I've traced the code and found out the train_input_fn function feeds data to the following 2 variables:
features
Out[15]: {'words': <tf.Tensor 'random_shuffle_queue_DequeueMany:1' shape=(560, 10) dtype=int64>}
labels
Out[16]: <tf.Tensor 'random_shuffle_queue_DequeueMany:2' shape=(560,) dtype=int32>
When I tried to evaluate the features variable by doing a sess.run(features), my terminal seems to get stuck and stops responding.
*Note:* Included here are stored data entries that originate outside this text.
/-- The course of a message without a send segment on a device at rest: CS selected, and deselected in Variant B (R184,
R186, R191). -/
theorem XferRun.noSend_rest {i : BitVec 8} {segs : List Segment} {s t : State} {c : Completion} (hq : s.quiet)
    (hno : ¬ Claim.hasSend segs) (h : XferRun i segs s t c) :
    ∃ w : Byte, w = setClear s.dev.cs (csIndex i) csMask ∧ c.status = .invalidArgument ∧ c.segs = segs ∧
      (s.params.version = .a → t.dev = { s.dev with cs := w } ∧
        t.trace = s.trace ++ [.rd8 0x1D s.dev.cs, .wr8 0x1D w]) ∧
      (s.params.version = .b → t.dev = { s.dev with cs := w &&& ~~~csMask } ∧
        t.trace = s.trace ++ [.rd8 0x1D s.dev.cs, .wr8 0x1D w, .rd8 0x1D w, .wr8 0x1D (w &&& ~~~csMask)]) := by
  obtain ⟨-, hh, hi, hv⟩ := hq
  cases h with
  | send b tx st m u len o hsend => exact absurd hsend hno
  | noSend len o hf =>
    generalize hu : raiseStatus .invalidArgument ((selected i segs s).setRxc (totalLen .recv segs)) = u
    have hsel := cssel_rest i (s := startXfer i segs s) hh hi hv
    have hdev : u.dev = { s.dev with cs := setClear s.dev.cs (csIndex i) csMask } := by
      rw [← hu]
      exact congrArg State.dev hsel
    have htrace : u.trace =
        s.trace ++ [.rd8 0x1D s.dev.cs, .wr8 0x1D (setClear s.dev.cs (csIndex i) csMask)] := by
      rw [← hu]
      exact congrArg State.trace hsel
    have hparams : u.params = s.params := by
      rw [← hu]
      exact (cssel_keeps i (startXfer i segs s)).params
    rw [finalized_eq, hparams]
    refine ⟨_, rfl, rfl, rfl, fun ha => ?a, fun hb => ?b⟩
    case a =>
      rw [if_neg (by simp [ha])]
      exact ⟨hdev, htrace⟩
    case b =>
      have hrest := csdesel_rest (s := u) (by rw [hdev]; exact hh) (by rw [hdev]; exact hi) (by rw [hparams]; exact hv)
      rw [if_pos hb, hrest, hdev, htrace]
      exact ⟨rfl, List.append_assoc _ _ _⟩

/-- Settles O41: SELECT, and in Variant B the deselection, are all its accesses. -/
theorem xferInvalidArgumentTouchesOnlyCs : Obligations.XferInvalidArgumentTouchesOnlyCs := by
  unfold Obligations.XferInvalidArgumentTouchesOnlyCs
  intro s i segs hq hno hlen
  obtain ⟨t, ⟨status, n, segs'⟩, e, hrun⟩ := exec_xfer_run i hq.1 (not_inadmissible_of_noSend hno hlen)
  obtain ⟨w, hw, rfl, rfl, ha, hb⟩ := hrun.noSend_rest hq hno
  obtain ⟨hlow, hhigh⟩ := select_value s.dev.cs i
  obtain ⟨hlow0, hhigh0⟩ := deselect_value w
  refine ⟨t, n, w, w &&& ~~~csMask, e, hrun.delivered.completions, by rw [hw]; exact hlow, by rw [hw]; exact hhigh, ?_, ha,
    hb⟩
  omega

/-- The state at SETOP with an unknown version tag: the accesses made so far, and havoc (R184 to R187, R267). -/
theorem programmed_other (i : BitVec 8) (segs : List Segment) (b : Byte) {tx : List Byte} (rx : Nat) {s : State}
    (hv : s.params.version = .other) (hfit : tx.length ≤ Config.fifoCapacity) :
    ∃ v, (programmed tx.length rx (packed i segs b tx s)).trace =
        s.trace ++ [.rd8 0x1D v, .wr8 0x1D (setClear v (csIndex i) csMask)] ++
          tx.mapIdx (fun k b => Access.wr8 (0x80 + k) b) ++
          [.wr8 0x48 (BitVec.ofNat 8 tx.length), .wr8 0x4B (BitVec.ofNat 8 rx)] ∧
      (programmed tx.length rx (packed i segs b tx s)).dev.havoc = true := by
  obtain ⟨hparams, -⟩ := programmed_keeps i segs b rx s hfit
  obtain ⟨-, -, -, -, hsel⟩ := sc8_spec .cs (csIndex i) csMask (startXfer i segs s)
  have hload := loadWrites_trace 0 tx (selected i segs s) (by omega)
  refine ⟨(portRead8 .cs (startXfer i segs s)).1, ?trace, ?havoc⟩
  case trace =>
    have hcounts : (programmed tx.length rx (packed i segs b tx s)).trace = (loadWrites 0 tx (selected i segs s)).trace ++
        [.wr8 0x48 (BitVec.ofNat 8 tx.length)] ++ [.wr8 0x4B (BitVec.ofNat 8 rx)] := rfl
    have hselected : (selected i segs s).trace = s.trace ++ [.rd8 0x1D (portRead8 .cs (startXfer i segs s)).1,
        .wr8 0x1D (setClear (portRead8 .cs (startXfer i segs s)).1 (csIndex i) csMask)] := hsel
    rw [hcounts, hload, hselected, List.append_assoc _ [Access.wr8 0x48 _]]
    simp only [Nat.zero_add, List.cons_append, List.nil_append]
  case havoc =>
    have hother : (portWrite8 .txCount (BitVec.ofNat 8 tx.length) (packed i segs b tx s)).params.version = .other :=
      (congrArg Params.version hparams).trans hv
    rw [programmed, State.goto_dev, portWrite8_dev, devWrite8_barred (.inr (.inl hother))]
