-- ==== Sys2Proof/Machine/Faults.lean ====
section
/-! DEFINITION. The Fault Supervisor (09): how a fault record moves, the FAULT notices, the consequences of a service
change, link discards, READ FAULTS and CLEAR FAULTS, retry expiries and mode changes. -/

namespace Sys2Proof.Machine

open Sys2Proof

/-! ## One fault record (R150 to R153, R157, R159) -/

/-- A record put into a state by a condition judged under a mode other than OFF; no retry timer runs. -/
def FaultRecord.caught (st : FaultState) (cls : FaultClass) (c : Condition) (r : FaultRecord) : FaultRecord :=
  { r with state := st, last := some c, seen := true, serviceClass := some cls, retryStart := none }

/-- A condition judged by the mode of its class (R150). -/
def FaultRecord.judge (p : Params) (cls : FaultClass) (c : Condition) (r : FaultRecord) : FaultRecord :=
  match p.mode cls with
  | .off => r
  | .report => r.caught .reporting cls c
  | .latch => r.caught .latched cls c
  | .retrySlow => r.caught .retryWait cls c
  | .retryFast => r.caught .retryWait cls c

/-- A condition begins (R150). REPORTING and RETRY_WAIT hold a present condition, so none can begin there. -/
def FaultRecord.begins (p : Params) (cls : FaultClass) (c : Condition) (r : FaultRecord) : FaultRecord :=
  let r := { r with present := c }
  match r.state with
  | .clear => r.judge p cls c
  | .retryTiming => r.judge p cls c
  | .latched => if p.mode cls = .off then r else { r with seen := true, last := some c }
  | .reporting => r
  | .retryWait => r

/-- A line condition changes kind (R151). -/
def FaultRecord.changesKind (c : Condition) (r : FaultRecord) : FaultRecord :=
  { r with present := c, last := if r.state = .clear then r.last else some c }

/-- A record in CLEAR: no service class, no retry timer. -/
def FaultRecord.toClear (r : FaultRecord) : FaultRecord := { r with state := .clear, serviceClass := none, retryStart := none }

/-- A condition ends (R152). -/
def FaultRecord.ends (now : DeckTime) (r : FaultRecord) : FaultRecord :=
  let r := { r with present := .none }
  match r.state with
  | .clear => r
  | .reporting => r.toClear
  | .latched => r
  | .retryWait => { r with state := .retryTiming, retryStart := some now }
  | .retryTiming => r

/-- A record named by CLEAR FAULTS (R157). -/
def FaultRecord.cleared (r : FaultRecord) : FaultRecord :=
  if r.present ≠ .none then r
  else if r.state = .latched then { r.toClear with seen := false }
  else { r with seen := false }

/-- The time a record's retry timer runs for, read live (R153). -/
def FaultRecord.retryLimit (p : Params) (r : FaultRecord) : Option Nat :=
  r.serviceClass.bind fun c => p.retryTime (p.mode c)

/-- Whether a record's retry timer has run out (R153). -/
def FaultRecord.retryDue (p : Params) (now : DeckTime) (r : FaultRecord) : Bool :=
  r.state == .retryTiming && (r.retryStart.any fun t => (r.retryLimit p).any fun n => decide (n ≤ elapsed t now))

/-- Whether a record concerns a class: by its service class, or in CLEAR by its present condition (R159). -/
def FaultRecord.concerns (i : Fin 71) (cls : FaultClass) (r : FaultRecord) : Bool :=
  r.serviceClass == some cls ||
    (r.state == .clear && r.present != .none && conditionClass i r.present == cls)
What's the right way to inspect content of variables like these?
Thank you!
Upvotes: 4
Views: 782
Reputation: 4183
Based on the numpy_input_fn
documentation and the behaviour (hanging) I imagine the underlying implementation depends on a queue runner. Hanging occurs when queue runners aren't started. Try modifying your session running script to something like the following, based on this guide:
with tf.Session() as sess:
coord = tf.train.Coordinator()
threads = tf.train.start_queue_runners(coord=coord)
try:
for step in xrange(1000000):
if coord.should_stop():
break
features_data = sess.run(features)
print(features_data)
except Exception, e:
# Report exceptions to the coordinator.
coord.request_stop(e)
finally:
# Terminate as usual. It is safe to call `coord.request_stop()` twice.
coord.request_stop()
coord.join(threads)
Alternatively, I'd encourage you to check out the tf.data.Dataset
interface (possible tf.contrib.data.Dataset
in tensorflow 1.3 or prior). You can get similar input/labels tensors without using queues with Dataset.from_tensor_slices
. Creation is slightly more involved, but the interface is much more flexible and the implementation doesn't use queue runners, meaning session running is much simpler.
import tensorflow as tf
import numpy as np
x_data = np.random.random((100000, 2))
y_data = np.random.random((100000,))
batch_size = 2
buff = 100
def input_fn():
# possible tf.contrib.data.Dataset.from... in tf 1.3 or earlier
dataset = tf.data.Dataset.from_tensor_slices((x_data, y_data))
dataset = dataset.repeat().shuffle(buff).batch(batch_size)
x, y = dataset.make_one_shot_iterator().get_next()
return x, y
x, y = input_fn()
with tf.Session() as sess:
print(sess.run([x, y]))
Upvotes: 3